Faculty and staff spots are marked with yellow lines and in bold letters: ‘RESERVED.’ By Sanger C./CCC Journalism Program

At Camden County College, there are designated spots for students and sections reserved only for faculty. General parking may be found within white lined parking spaces. Faculty/staff parking lines are yellow yielding the word: “RESERVED.”

It is estimated that in each row, about six cars are still parked illegally.

Line 5 of the Department of Public Safety’s Motor Vehicle Rules & Regulations in bold, capitalized print states: “STUDENTS, GUESTS, AND VISITORS MUST PARK IN SPACES DESIGNATED WITH WHITE LINES. VIOLATORS ARE SUBJECT TO TICKETING AND TOWING.” Students who park illegally are issued a warning, and subsequent offenses grant a $25 fine and additional fees thereafter. The common excuse? There is no parking.

For new student Tina Fortunato, finding a spot, attending her class session, then coming back to a ticket on her car was alarming. After confronting the DPS, Fortunato said, “It was issued because I parked in a reserved spot.
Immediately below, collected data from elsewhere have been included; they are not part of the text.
-- ==== Sys2Proof/Laws/State.lean ====
section
/-! SUPPORT. Each part of the state after each plain update of the state: the part written, and every other part as it
was. What a register reads after a register write stands in Laws/Registers.lean. -/

namespace Sys2Proof.Machine

/-! ### setReg -/

@[simp] theorem State.setReg_pending (s : State) (off v : Nat) : (s.setReg off v).pending = s.pending := rfl
@[simp] theorem State.setReg_regs (s : State) (off v : Nat) : (s.setReg off v).regs = regPut s.regs off (BitVec.ofNat 32 v) := rfl
@[simp] theorem State.setReg_mem (s : State) (off v : Nat) : (s.setReg off v).mem = s.mem := rfl
@[simp] theorem State.setReg_time (s : State) (off v : Nat) : (s.setReg off v).time = s.time := rfl
@[simp] theorem State.setReg_isl (s : State) (off v : Nat) : (s.setReg off v).isl = s.isl := rfl
@[simp] theorem State.setReg_met (s : State) (off v : Nat) : (s.setReg off v).met = s.met := rfl
@[simp] theorem State.setReg_vot (s : State) (off v : Nat) : (s.setReg off v).vot = s.vot := rfl
@[simp] theorem State.setReg_bil (s : State) (off v : Nat) : (s.setReg off v).bil = s.bil := rfl
@[simp] theorem State.setReg_tpt (s : State) (off v : Nat) : (s.setReg off v).tpt = s.tpt := rfl
@[simp] theorem State.setReg_lsw (s : State) (off v : Nat) : (s.setReg off v).lsw = s.lsw := rfl
@[simp] theorem State.setReg_saf (s : State) (off v : Nat) : (s.setReg off v).saf = s.saf := rfl
@[simp] theorem State.setReg_host (s : State) (off v : Nat) : (s.setReg off v).host = s.host := rfl
@[simp] theorem State.setReg_ques (s : State) (off v : Nat) : (s.setReg off v).ques = s.ques := rfl
@[simp] theorem State.setReg_fab (s : State) (off v : Nat) : (s.setReg off v).fab = s.fab := rfl
@[simp] theorem State.setReg_mtl (s : State) (off v : Nat) : (s.setReg off v).mtl = s.mtl := rfl
@[simp] theorem State.setReg_key (s : State) (off v : Nat) : (s.setReg off v).key = s.key := rfl
@[simp] theorem State.setReg_ldp (s : State) (off v : Nat) : (s.setReg off v).ldp = s.ldp := rfl
@[simp] theorem State.setReg_upd (s : State) (off v : Nat) : (s.setReg off v).upd = s.upd := rfl
@[simp] theorem State.setReg_out (s : State) (off v : Nat) : (s.setReg off v).out = s.out := rfl
@[simp] theorem State.setReg_free (s : State) (off v : Nat) : (s.setReg off v).free = s.free := rfl

/-! ### set -/

@[simp] theorem State.set_pending (s : State) (f : Fld) (v : Nat) : (s.set f v).pending = s.pending := rfl
@[simp] theorem State.set_mem (s : State) (f : Fld) (v : Nat) : (s.set f v).mem = s.mem := rfl
@[simp] theorem State.set_time (s : State) (f : Fld) (v : Nat) : (s.set f v).time = s.time := rfl
@[simp] theorem State.set_isl (s : State) (f : Fld) (v : Nat) : (s.set f v).isl = s.isl := rfl
@[simp] theorem State.set_met (s : State) (f : Fld) (v : Nat) : (s.set f v).met = s.met := rfl
@[simp] theorem State.set_vot (s : State) (f : Fld) (v : Nat) : (s.set f v).vot = s.vot := rfl
@[simp] theorem State.set_bil (s : State) (f : Fld) (v : Nat) : (s.set f v).bil = s.bil := rfl
@[simp] theorem State.set_tpt (s : State) (f : Fld) (v : Nat) : (s.set f v).tpt = s.tpt := rfl
@[simp] theorem State.set_lsw (s : State) (f : Fld) (v : Nat) : (s.set f v).lsw = s.lsw := rfl
@[simp] theorem State.set_saf (s : State) (f : Fld) (v : Nat) : (s.set f v).saf = s.saf := rfl
@[simp] theorem State.set_host (s : State) (f : Fld) (v : Nat) : (s.set f v).host = s.host := rfl
@[simp] theorem State.set_ques (s : State) (f : Fld) (v : Nat) : (s.set f v).ques = s.ques := rfl
@[simp] theorem State.set_fab (s : State) (f : Fld) (v : Nat) : (s.set f v).fab = s.fab := rfl
@[simp] theorem State.set_mtl (s : State) (f : Fld) (v : Nat) : (s.set f v).mtl = s.mtl := rfl
@[simp] theorem State.set_key (s : State) (f : Fld) (v : Nat) : (s.set f v).key = s.key := rfl
@[simp] theorem State.set_ldp (s : State) (f : Fld) (v : Nat) : (s.set f v).ldp = s.ldp := rfl
@[simp] theorem State.set_upd (s : State) (f : Fld) (v : Nat) : (s.set f v).upd = s.upd := rfl
@[simp] theorem State.set_out (s : State) (f : Fld) (v : Nat) : (s.set f v).out = s.out := rfl
@[simp] theorem State.set_free (s : State) (f : Fld) (v : Nat) : (s.set f v).free = s.free := rfl

/-! ### setBit -/

@[simp] theorem State.setBit_pending (s : State) (f : Fld) (i : Nat) (b : Bool) : (s.setBit f i b).pending = s.pending := rfl
@[simp] theorem State.setBit_mem (s : State) (f : Fld) (i : Nat) (b : Bool) : (s.setBit f i b).mem = s.mem := rfl
@[simp] theorem State.setBit_time (s : State) (f : Fld) (i : Nat) (b : Bool) : (s.setBit f i b).time = s.time := rfl
@[simp] theorem State.setBit_isl (s : State) (f : Fld) (i : Nat) (b : Bool) : (s.setBit f i b).isl = s.isl := rfl
@[simp] theorem State.setBit_met (s : State) (f : Fld) (i : Nat) (b : Bool) : (s.setBit f i b).met = s.met := rfl
@[simp] theorem State.setBit_vot (s : State) (f : Fld) (i : Nat) (b : Bool) : (s.setBit f i b).vot = s.vot := rfl
@[simp] theorem State.setBit_bil (s : State) (f : Fld) (i : Nat) (b : Bool) : (s.setBit f i b).bil = s.bil := rfl
@[simp] theorem State.setBit_tpt (s : State) (f : Fld) (i : Nat) (b : Bool) : (s.setBit f i b).tpt = s.tpt := rfl
@[simp] theorem State.setBit_lsw (s : State) (f : Fld) (i : Nat) (b : Bool) : (s.setBit f i b).lsw = s.lsw := rfl
@[simp] theorem State.setBit_saf (s : State) (f : Fld) (i : Nat) (b : Bool) : (s.setBit f i b).saf = s.saf := rfl
@[simp] theorem State.setBit_host (s : State) (f : Fld) (i : Nat) (b : Bool) : (s.setBit f i b).host = s.host := rfl
@[simp] theorem State.setBit_ques (s : State) (f : Fld) (i : Nat) (b : Bool) : (s.setBit f i b).ques = s.ques := rfl
@[simp] theorem State.setBit_fab (s : State) (f : Fld) (i : Nat) (b : Bool) : (s.setBit f i b).fab = s.fab := rfl
@[simp] theorem State.setBit_mtl (s : State) (f : Fld) (i : Nat) (b : Bool) : (s.setBit f i b).mtl = s.mtl := rfl
@[simp] theorem State.setBit_key (s : State) (f : Fld) (i : Nat) (b : Bool) : (s.setBit f i b).key = s.key := rfl
@[simp] theorem State.setBit_ldp (s : State) (f : Fld) (i : Nat) (b : Bool) : (s.setBit f i b).ldp = s.ldp := rfl
@[simp] theorem State.setBit_upd (s : State) (f : Fld) (i : Nat) (b : Bool) : (s.setBit f i b).upd = s.upd := rfl
@[simp] theorem State.setBit_out (s : State) (f : Fld) (i : Nat) (b : Bool) : (s.setBit f i b).out = s.out := rfl
@[simp] theorem State.setBit_free (s : State) (f : Fld) (i : Nat) (b : Bool) : (s.setBit f i b).free = s.free := rfl

/-! ### count -/

@[simp] theorem State.count_pending (s : State) (f : Fld) (n : Nat) : (s.count f n).pending = s.pending := rfl
@[simp] theorem State.count_mem (s : State) (f : Fld) (n : Nat) : (s.count f n).mem = s.mem := rfl
@[simp] theorem State.count_time (s : State) (f : Fld) (n : Nat) : (s.count f n).time = s.time := rfl
@[simp] theorem State.count_isl (s : State) (f : Fld) (n : Nat) : (s.count f n).isl = s.isl := rfl
@[simp] theorem State.count_met (s : State) (f : Fld) (n : Nat) : (s.count f n).met = s.met := rfl
@[simp] theorem State.count_vot (s : State) (f : Fld) (n : Nat) : (s.count f n).vot = s.vot := rfl
@[simp] theorem State.count_bil (s : State) (f : Fld) (n : Nat) : (s.count f n).bil = s.bil := rfl
@[simp] theorem State.count_tpt (s : State) (f : Fld) (n : Nat) : (s.count f n).tpt = s.tpt := rfl
@[simp] theorem State.count_lsw (s : State) (f : Fld) (n : Nat) : (s.count f n).lsw = s.lsw := rfl
@[simp] theorem State.count_saf (s : State) (f : Fld) (n : Nat) : (s.count f n).saf = s.saf := rfl
@[simp] theorem State.count_host (s : State) (f : Fld) (n : Nat) : (s.count f n).host = s.host := rfl
@[simp] theorem State.count_ques (s : State) (f : Fld) (n : Nat) : (s.count f n).ques = s.ques := rfl
@[simp] theorem State.count_fab (s : State) (f : Fld) (n : Nat) : (s.count f n).fab = s.fab := rfl
@[simp] theorem State.count_mtl (s : State) (f : Fld) (n : Nat) : (s.count f n).mtl = s.mtl := rfl
@[simp] theorem State.count_key (s : State) (f : Fld) (n : Nat) : (s.count f n).key = s.key := rfl
@[simp] theorem State.count_ldp (s : State) (f : Fld) (n : Nat) : (s.count f n).ldp = s.ldp := rfl
@[simp] theorem State.count_upd (s : State) (f : Fld) (n : Nat) : (s.count f n).upd = s.upd := rfl
@[simp] theorem State.count_out (s : State) (f : Fld) (n : Nat) : (s.count f n).out = s.out := rfl
@[simp] theorem State.count_free (s : State) (f : Fld) (n : Nat) : (s.count f n).free = s.free := rfl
I told them I was new and unaware of the policies, so they voided my ticket and let me off.”

Other students, such as Traci Gering, were aware. Gering stated, “I parked at a reserved spot because I was late for class and I didn’t want to do loops around the parking lot.” This was a regular occurrence, as she also said, “They’ve issued me a warning once then the next time they caught me, I was fined $35.”

Gering suggested a solution: “I think there should be more spots available. It’s not fair that students have to scavenge for spots. It’s ridiculous.”

A lieutenant of Public Safety, who would consent to be referred to only as Mary, stated, “If a student cannot find parking, we encourage them to ask a Public Safety Officer, and they will happily help direct them to find parking.”

As of fall 2010, to remedy the construction of the campus perimeter roadway, the former CYO property off of Peter Cheeseman Road was transformed into a grass lot to accommodate 300 new student spaces, along with a pedestrian walkway. To many, the inconvenience of having to tread through the property presses too much time.

“Once you park your car, try not to move it, walk from class to class,” the lieutenant said. “I would hate to see students driving around in circles.”

Students are also encouraged by professors to arrive in a timely manner, to allow ample time prior to the beginning of the class session.